### Directions
The answer must consist of every line from the entries below that contains the word "poolOf".

### Material supplied
-- ==== Sys2Proof/Machine/Flume.lean ====
section
/-! DEFINITION. The Flume lanes: FLM.ATTN and FLM.MERGE, their contexts and their completion (10 R238 to R255, R277, 13 R375). -/

namespace Sys2Proof.Machine

/-! ## Lanes (R238) -/

def laneAt (s : State) (fg : Nat) : FLane := mget s.lanes fg {}
def updLane (s : State) (fg : Nat) (f : FLane → FLane) : State := { s with lanes := mset s.lanes fg (f (laneAt s fg)) }

/-- The lane that serves a terrace: its own, or the other of its ridge when that one has failed. -/
def laneOf (s : State) (tg : Nat) : Nat :=
  let own := tg / 4 * 2 + tg % 4 / 2
  let other := if own % 2 = 0 then own + 1 else own - 1
  if (laneAt s own).failed then other else own

/-- The terraces a lane serves now. -/
def laneTerraces (s : State) (fg : Nat) : List Nat := ((List.range 4).map (fun k => fg / 2 * 4 + k)).filter (fun tg => laneOf s tg = fg)

/-- A lane takes over the contexts of its failed neighbour; an idle one runs the first of them (R238). DEDUCED: log 28. -/
def FLane.takeOver (l : FLane) (moved : List FCtx) : FLane :=
  let all := sortBy (fun a b => decide (a.tg ≤ b.tg)) (l.ctxs ++ moved)
  { l with ctxs := all, running := if l.ctxs.isEmpty then (all.map (fun x => x.tg)).headD 0 else l.running }

/-- Base of a lane's registers (R278). -/
def laneBase (fg : Nat) : Nat := tBase (fg / 2 * 4) + 0x1500 + 0x20 * (fg % 2)

/-! ## The control word (Table 10-2) -/

structure AttnCtl where
  g : Nat
  dh : Nat
  nh : Nat
  hk0 : Nat
  causal : Bool
  seg : Bool
  rotq : Bool
  rotk : Bool
  rpair : Bool
  rothalf : Nat
  part : Bool
  paged : Bool
  nent : Nat
  smscale : W32
  window : Nat
  rotAddr : Nat
  xoff : Nat
  xfmt : Nat
  deriving DecidableEq, Repr

def AttnCtl.of (t : Thread) (w : W64) : AttnCtl :=
  let n := fld w 43 5
  let a := t.sreg n
  let b := t.sreg (n + 1)
  let c := t.sreg (n + 2)
  let d := t.sreg (n + 3)
  { g := fld a 58 6 + 1, dh := fld a 50 8 + 1, nh := fld a 42 8 + 1, hk0 := fld a 34 8, causal := bit a 33, seg := bit a 32
    rotq := bit a 31, rotk := bit a 30, rpair := bit a 29, rothalf := fld a 21 8, part := bit a 20, paged := bit a 19
    nent := fld a 0 16 + 1, smscale := BitVec.ofNat 32 (fld b 32 32), window := fld b 0 32, rotAddr := fld c 0 52
    xoff := fld d 32 24, xfmt := fld d 27 5 }

/-- The four array formats a lane takes (R242). -/
def flmFmt (f : Nat) : Bool := [0x06, 0x07, 0x0C, 0x0D].contains f
def flm8 (f : Nat) : Bool := f == 0x06 || f == 0x07

/-- Is a descriptor legal, dense, and in AS or PS (or anywhere)? -/
def flmDesc (t : Thread) (k : Nat) (any : Bool) (fmt : Nat → Bool) : Bool :=
  match descOk t k with
  | some x => x.form = 0 && (any || x.space = 2 || x.space = 3) && fmt x.format
  | none => false

/-- The descriptor faults of R254. -/
def attnBad (t : Thread) (w : W64) : Bool :=
  let k := AttnCtl.of t w
  let e0 (r : Nat) : Nat := (descOf t r).e0
  k.dh < 16 || k.dh % 16 ≠ 0 || 2 * k.rothalf > k.dh || 16384 < k.g * k.dh || (k.paged && k.seg)
  || k.rotAddr % 32 ≠ 0 || k.xoff % 64 ≠ 0 || (ekind k.xfmt).isNone
  || !(flmDesc t (fld w 39 4) false flmFmt) || e0 (fld w 39 4) ≠ k.dh
  || !(flmDesc t (fld w 35 4) false (fun f => decide (f ≤ 0x0E) && (!(scaled f) || k.dh % 32 = 0) && (!k.part || f = 0x0E)))
  || e0 (fld w 35 4) ≠ k.dh
  || (k.part && !(bit w 6)) || (bit w 6 && !(flmDesc t (fld w 31 4) false (fun f => f = 0x0E)))
  || (!k.paged && (!(flmDesc t (fld w 27 4) true flmFmt) || !(flmDesc t (fld w 23 4) true flmFmt)))
  || (bit w 5 && !(flmDesc t (fld w 19 4) false (fun f => f = 0x10)))
  || (bit w 4 && !(flmDesc t (fld w 15 4) true (fun f => f = 0x10)))

/-- An instruction goes to its lane's context of the terrace, or is passed over while that context holds one (R238, R240). -/
def toLane (attn : Bool) (c : Ctx) (s : State) : Option State :=
  let fg := laneOf s c.tg
  if (laneAt s fg).failed || (laneAt s fg).ctxs.any (fun x => x.tg = c.tg) then none
  else some (updLane s fg (fun l =>
    let x : FCtx := { tg := c.tg, cmd := { thr := c.thr, w0 := c.w0, w1 := c.w1, th := c.t }, isAttn := attn }
    { l with ctxs := insBy (fun a b => decide (a.tg ≤ b.tg)) x l.ctxs, running := if l.ctxs.isEmpty then c.tg else l.running
             used := if l.ctxs.isEmpty then 0 else l.used }))

/-- The checks of FLM.ATTN at issue (R254, R375). -/
def attnFault (c : Ctx) (s : State) : Option Nat :=
  let w := c.w0
  let hB := c.t.hreg (fld w 11 4)
  if fld w 43 5 % 4 ≠ 0 || (!(bit w 6) && fld w 31 4 ≠ 0) || (!(bit w 5) && fld w 19 4 ≠ 0) || (!(bit w 4) && fld w 15 4 ≠ 0) then
    some fILLEGAL
  else if attnBad c.t w then some fDESCRIPTOR
  else if !(handleOk (terrace s c.tg) hB) || hMem hB = 0 then some fHANDLE
  else none

def execFlmAttn (i : Issue) (s : State) : Host.Outcome State Fault Refusal :=
  issue { maj := 9, min := 0x00 } i s (strict [(0, 3)] (checked attnFault (toLane true)))

/-- n of an FLM.MERGE. -/
def mergeN (w : W64) : Nat := fld w 27 4 + 1

def mergeBad (t : Thread) (w : W64) : Bool :=
  let i := descOf t (fld w 39 4)
  let o := descOf t (fld w 35 4)
  let l := descOf t (fld w 31 4)
  fld w 27 4 = 0
  || !(flmDesc t (fld w 39 4) false (fun f => f = 0x0E)) || !(flmDesc t (fld w 31 4) false (fun f => f = 0x0E))
  || !(flmDesc t (fld w 35 4) false (fun f => decide (f ≤ 0x0E)))
  || (scaled o.format && o.e0 % 32 ≠ 0) || o.e0 ≠ i.e0 || i.e2 < mergeN w || l.e1 < mergeN w || l.e0 < i.e1 || o.e1 < i.e1
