-- ==== Sys2Proof/Machine/Stream.lean ====
section
/-! DEFINITION. The STR group: streams at issue and in the Sluice (13 R362 to R368; 05 R128 to R133; 04 R88 to R96; 07 R163 to
R165, R178; 08 R196 to R198; 12 R332). -/

namespace Sys2Proof.Machine

/-! ## Issue -/

/-- Does LAY agree with a descriptor (R363)? -/
def layOk (w : W64) (x : Desc) : Bool := fld w 32 4 == 15 || fld w 32 4 == x.layout

/-- Is a TRANS load one Table 05-8 rejects? -/
def transLoadBad (x : Desc) : Bool := x.trans && (x.form = 1 || (x.form = 2 && (x.layout = 1 || x.layout = 7)))

/-- Is a destination one that a store rejects at issue: FORM 1, a transposing FORM 2 store, or transposed metadata of a
layout that has none (R366, Table 05-8, R72)? -/
def storeBad (x : Desc) : Bool :=
  x.form = 1 || (x.form = 2 && (x.trans || (x.treq && (x.layout = 1 || x.layout = 7))))

/-- Lanes and K of a load for an Array consumer, before gating (R364, R149). -/
def operandShape (x : Desc) : Nat × Nat :=
  if x.form = 1 then (x.window.oh * x.window.ow, x.window.kh * x.window.kw * x.e0)
  else if x.trans then (x.e0 * x.e2 * x.e3, x.e1) else (x.e1 * x.e2 * x.e3, x.e0)

/-- Does the arrangement control word break Table 13-10, or is a region too small for one operand (R364)? -/
def arrangeBad (x : Desc) (ctl : W64) (size : Nat) : Bool :=
  let tl := fld ctl 54 10 + 1
  let g := gszOf (fld ctl 46 2)
  let kc := (fld ctl 48 6 + 1) * g
  let (lanes, k) := operandShape x
  (scaled x.format && kc % 32 ≠ 0) || size < operandBytes x.format g (min tl lanes) (min kc k)

/-- The KIND restrictions of R365. -/
def kindBad (kind : Nat) (x : Desc) : Bool :=
  match kind with
  | 1 => x.form ≠ 0
  | 2 => x.form ≠ 2 || x.layout = 1 || x.layout = 7
  | 3 => x.form ≠ 2 || x.rowCount ≠ 1
  | _ => false

/-- The checks of STR.LD at issue, in one of its kinds (R362 to R365). A format that the arrays do not take is loaded into a queue of theirs too: only
the MMA rejects it (R371). DESIGN CHOICE: log 73. -/
def ldFault (kind : Nat) (c : Ctx) (s : State) : Option Nat :=
  let t := terrace s c.tg
  let w := c.w0
  let pool := fld w 38 2
  let q := fld w 40 4
  let hG := c.t.hreg (fld w 23 4)
  if fld w 0 17 ≠ 0 || pool = 3 || (kind ≠ 1 && (fld w 23 4 ≠ 0 || bit w 17)) || (kind ≠ 2 && fld w 18 5 ≠ 0)
      || (kind = 2 && fld w 18 5 % 4 ≠ 0) then some fILLEGAL
  else
    match descOk c.t (fld w 44 4) with
    | none => some fDESCRIPTOR
    | some x =>
      if !(layOk w x) || transLoadBad x || kindBad kind x then some fDESCRIPTOR
      else if !(produces t 1 q) || !(poolOf t pool).valid
          || (kind = 1 && (!(handleOk t hG) || hMem hG ≠ 2)) then some fHANDLE
      else if (lqOf t q).cons = 3 && x.form ≠ 2 && arrangeBad x (c.t.sreg (fld w 27 5)) (poolOf t pool).size then
        some fDESCRIPTOR
      else none

/-- Issue of STR.LD: its checks, then it is forwarded to the Sluice. -/
def issueLd (kind : Nat) : Ctx → State → Option State := checked (ldFault kind) forwardStream

def execStrLd (i : Issue) (s : State) : Host.Outcome State Fault Refusal :=
  issue { maj := 4, min := 0x00, lo := 36, len := 2, val := 0 } i s (issueLd 0)

def execStrLdGate (i : Issue) (s : State) : Host.Outcome State Fault Refusal :=
  issue { maj := 4, min := 0x00, lo := 36, len := 2, val := 1 } i s (issueLd 1)
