-- ==== Sys2Proof/Certificates/Slice0/Obligations.lean ====
section
/-! DEFINITION. What is claimed of the block. -/

open Sys2Proof Sys2Proof.Machine

/-! ## The queue of commands -/

/-- A step takes the command at the front of the queue and runs it with the rest of the queue.
With no command waiting, a step is one nanosecond of the always-on clock (the model's choice, log 1). -/
def Obligations.StepRunsFront : Prop :=
  (∀ (c : Instr) (rest : List Instr) (s : State), step { s with pending := c :: rest } = exec c { s with pending := rest }) ∧
  (∀ s : State, s.pending = [] → step s = .next { s with clockNs := s.clockNs + 1 })

/-- No command is refused and none faults the block, in any state.
No command touches the queue of commands that wait. -/
def Obligations.CommandsGoOn : Prop :=
  (∀ (c : Instr) (s : State), ∃ t, exec c s = .next t) ∧
  (∀ (c : Instr) (s t : State), exec c s = .next t → t.pending = s.pending)

/-- Every step keeps the queue well-formed, the memories in their canonical form, and the logs within the sizes the spec gives them: 1,024 RAS records,
16 fault records, 256 events (R331, R511, R523). -/
def Obligations.StepsKeepTheForms : Prop :=
  ∀ s t : State, QueueWf s ∧ MemWf s ∧ LogsBounded s → step s = .next t → QueueWf t ∧ MemWf t ∧ LogsBounded t

/-- The state after reset has these forms, and what the spec gives of a reset: Ready, no fault reason, nothing in flight, and memories that read 0
(the value of a byte that nothing has written is the model's choice, log 8). -/
def Obligations.ResetHasTheForms : Prop :=
  QueueWf State.reset ∧ MemWf State.reset ∧ LogsBounded State.reset ∧ State.reset.mode = .ready ∧ State.reset.freason = 0 ∧
    State.reset.runs = [] ∧ State.reset.jsteps = [] ∧ State.reset.pending = [] ∧ ∀ a, hbmGet State.reset a = 0

/-! ## Issue and the registers of a thread (R80, R82, R86, R348 to R351) -/

/-- A thread that is not Ready does not issue, and neither does a thread under a command of another row than its word's; one whose line is not
there yet is passed over and asks for what the line misses, unless a route fence holds its terrace, and stays as it is.
A FETCH fault and an ILLEGAL fault stop the item before the instruction does anything, whatever its predicate (R349, R351); the
faults of the fetch are recorded first (R313, R331). A fetch changes only what a read goes through: TLB and instruction buffer, Reservoirs, counters,
logs; and nothing at all when the buffer holds the lines of the words (R299, R351). -/
def Obligations.IssueChecksComeFirst : Prop :=
  (∀ (c : Instr) (i : Issue) (row : OpRow) (s : State), c.row? = some (i, row) →
    ((ctxOf i s).t.st ≠ .ready → exec c s = .next s) ∧
    (legalOp i.w0 = true → row.has i.w0 = false → exec c s = .next s) ∧
    ((ctxOf i s).t.st = .ready → row.has i.w0 = true ∨ legalOp i.w0 = false →
      fetch s i.tg.val (ctxOf i s).pc (opWords i.w0) = .wait →
      (terraceFenced s i.tg.val = true → exec c s = .next s) ∧
      (terraceFenced s i.tg.val = false → ∃ t, exec c s = .next t ∧ t.terraces = s.terraces ∧
        t = atsAsk s (.terrace i.tg.val) (allotOf s i.tg.val) (fetchMissing s i.tg.val (ctxOf i s).pc)))) ∧
  (∀ (c : Instr) (i : Issue) (row : OpRow) (s : State), c.row? = some (i, row) → (ctxOf i s).t.st = .ready →
    row.has i.w0 = true ∨ legalOp i.w0 = false →
    (fetch s i.tg.val (ctxOf i s).pc (opWords i.w0) = .fault →
      exec c s = .next (raise (ctxOf i s) 0x02 (logFetch s i.tg.val (ctxOf i s).pc))) ∧
    (fetch s i.tg.val (ctxOf i s).pc (opWords i.w0) = .ok → legalOp i.w0 = false →
      exec c s = .next (raise (ctxOf i s) 0x01 (held i s)))) ∧
  (∀ (i : Issue) (s : State), CacheOnly s (held i s) ∧
    ((terrace s i.tg.val).ibuf.contains ((ctxOf i s).pc % 2 ^ 52 / 64) = true →
      (opWords i.w0 = 2 → (terrace s i.tg.val).ibuf.contains (((ctxOf i s).pc + 8) % 2 ^ 52 / 64) = true) → held i s = s))

/-- An instruction whose predicate is off uses its issue slot and changes nothing but the PC: no register, queue, handle or memory, and no
fault, even when its operands are invalid.
p0 always reads 1 and a write to it is discarded; the other predicates hold what was written, and no write reaches another. -/
def Obligations.Predicates : Prop :=
  (∀ (c : Instr) (i : Issue) (row : OpRow) (s : State), c.row? = some (i, row) → Fetched i s → legalOp i.w0 = true → row.has i.w0 = true →
    ((ctxOf i s).t.preg (fld i.w0 55 3) != bit i.w0 54) = false →
    ∃ t, exec c s = .next t ∧ OnlyThread i s t ∧ thread t i.tg.val i.thr.val = stepped i s) ∧
  (∀ (t : Thread) (v : Bool), t.preg 0 = true ∧ t.setP 0 v = t ∧
    ∀ n k, 0 < n → n < 8 → k < 8 → (t.setP n v).preg k = if k = n then v else t.preg k)

/-- A bit that the form of an instruction does not use, or that its table marks reserved, must be 0: otherwise the instruction raises ILLEGAL at issue
(R350). -/
def Obligations.UnusedFieldsRaiseIllegal : Prop :=
  ∀ e ∈ ([(.ctlNop, [(0, 48)]), (.ctlEnd, [(0, 48)]), (.ctlJmp, [(32, 16)]), (.ctlJal, [(32, 11)]), (.ctlJr, [(0, 38), (43, 5)]),
      (.ctlSig, [(32, 5)]), (.ctlWait, [(32, 5)]), (.sclMovi, [(0, 43)]), (.sclPlog, [(0, 32), (36, 3)]), (.sclSel, [(0, 29), (37, 1)]),
      (.sclSt, [(35, 1)]), (.dscLd, [(43, 1), (35, 3)]), (.dscSt, [(43, 1), (35, 3)]), (.dscMov, [(0, 40)]), (.dscZero, [(0, 44)]),
      (.dscGetb, [(16, 23), (6, 2)]), (.dscSetb, [(43, 1), (16, 22), (6, 2)]), (.dscAddb, [(43, 1), (32, 5)]),
      (.strSt, [(0, 17), (18, 14), (36, 4)]), (.strCpy, [(0, 40)]), (.strSump, [(0, 37), (43, 5)]), (.cflRqCut, [(0, 38), (43, 1)]),
      (.cflRqTake, [(0, 38), (43, 2)]), (.mma, [(0, 2)]), (.mmaCfg, [(0, 26)]), (.mmaAccrd, [(0, 34)]), (.mmaAccwr, [(0, 33), (34, 4)]),
      (.redMaxi, [(0, 35)]), (.redMini, [(0, 35)]), (.redTopk, [(0, 31), (35, 5)]), (.redTopkL, [(0, 31), (35, 5)]), (.redSt, [(0, 35)]),
      (.flmAttn, [(0, 3)]), (.flmMerge, [(0, 7), (11, 16), (43, 5)]), (.cisOpen, [(0, 21), (25, 10)]), (.cisFork, [(0, 25)]),
      (.cisHold, [(0, 35)]), (.cisRelease, [(0, 35)]), (.cisAppend, [(0, 16), (21, 4)]), (.cisTrim, [(0, 30)]), (.cisClose, [(0, 35)]),
      (.cisQuery, [(0, 35)]), (.hgpRun, [(0, 27), (39, 1)]), (.hgpMask, [(0, 30), (34, 4)]), (.hgpAudit, [(0, 30), (34, 9), (43, 1)]),
      (.latPush, [(0, 39)]), (.latPop, [(0, 39)]), (.latPushNb, [(0, 36)]), (.latPopNb, [(0, 36)]), (.latAlloc, [(0, 34), (39, 5)]),
      (.latFree, [(0, 44)]), (.latSend, [(0, 24)]), (.latRot, [(0, 24), (28, 1)]), (.sysSpan, [(8, 35)]), (.sysRes, [(0, 43)]),
      (.sysCycle, [(0, 43)]), (.sysFenceT, [(2, 46)]), (.sysFenceS, [(2, 46)]), (.sysFenceH, [(2, 46)])] :
      List ((Issue → Instr) × List (Nat × Nat))), ∀ (i : Issue) (s : State) (row : OpRow), (e.1 i).row? = some (i, row) → Issues row i s →
    (∃ f ∈ e.2, fld i.w0 f.1 f.2 ≠ 0) → exec (e.1 i) s = .next (raise (ctxOf i s) 0x01 (past i s))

### Reply
      else if !(produces t 1 q) || !(poolOf t pool).valid
      else if (lqOf t q).cons = 3 && x.form ≠ 2 && arrangeBad x (c.t.sreg (fld w 27 5)) (poolOf t pool).size then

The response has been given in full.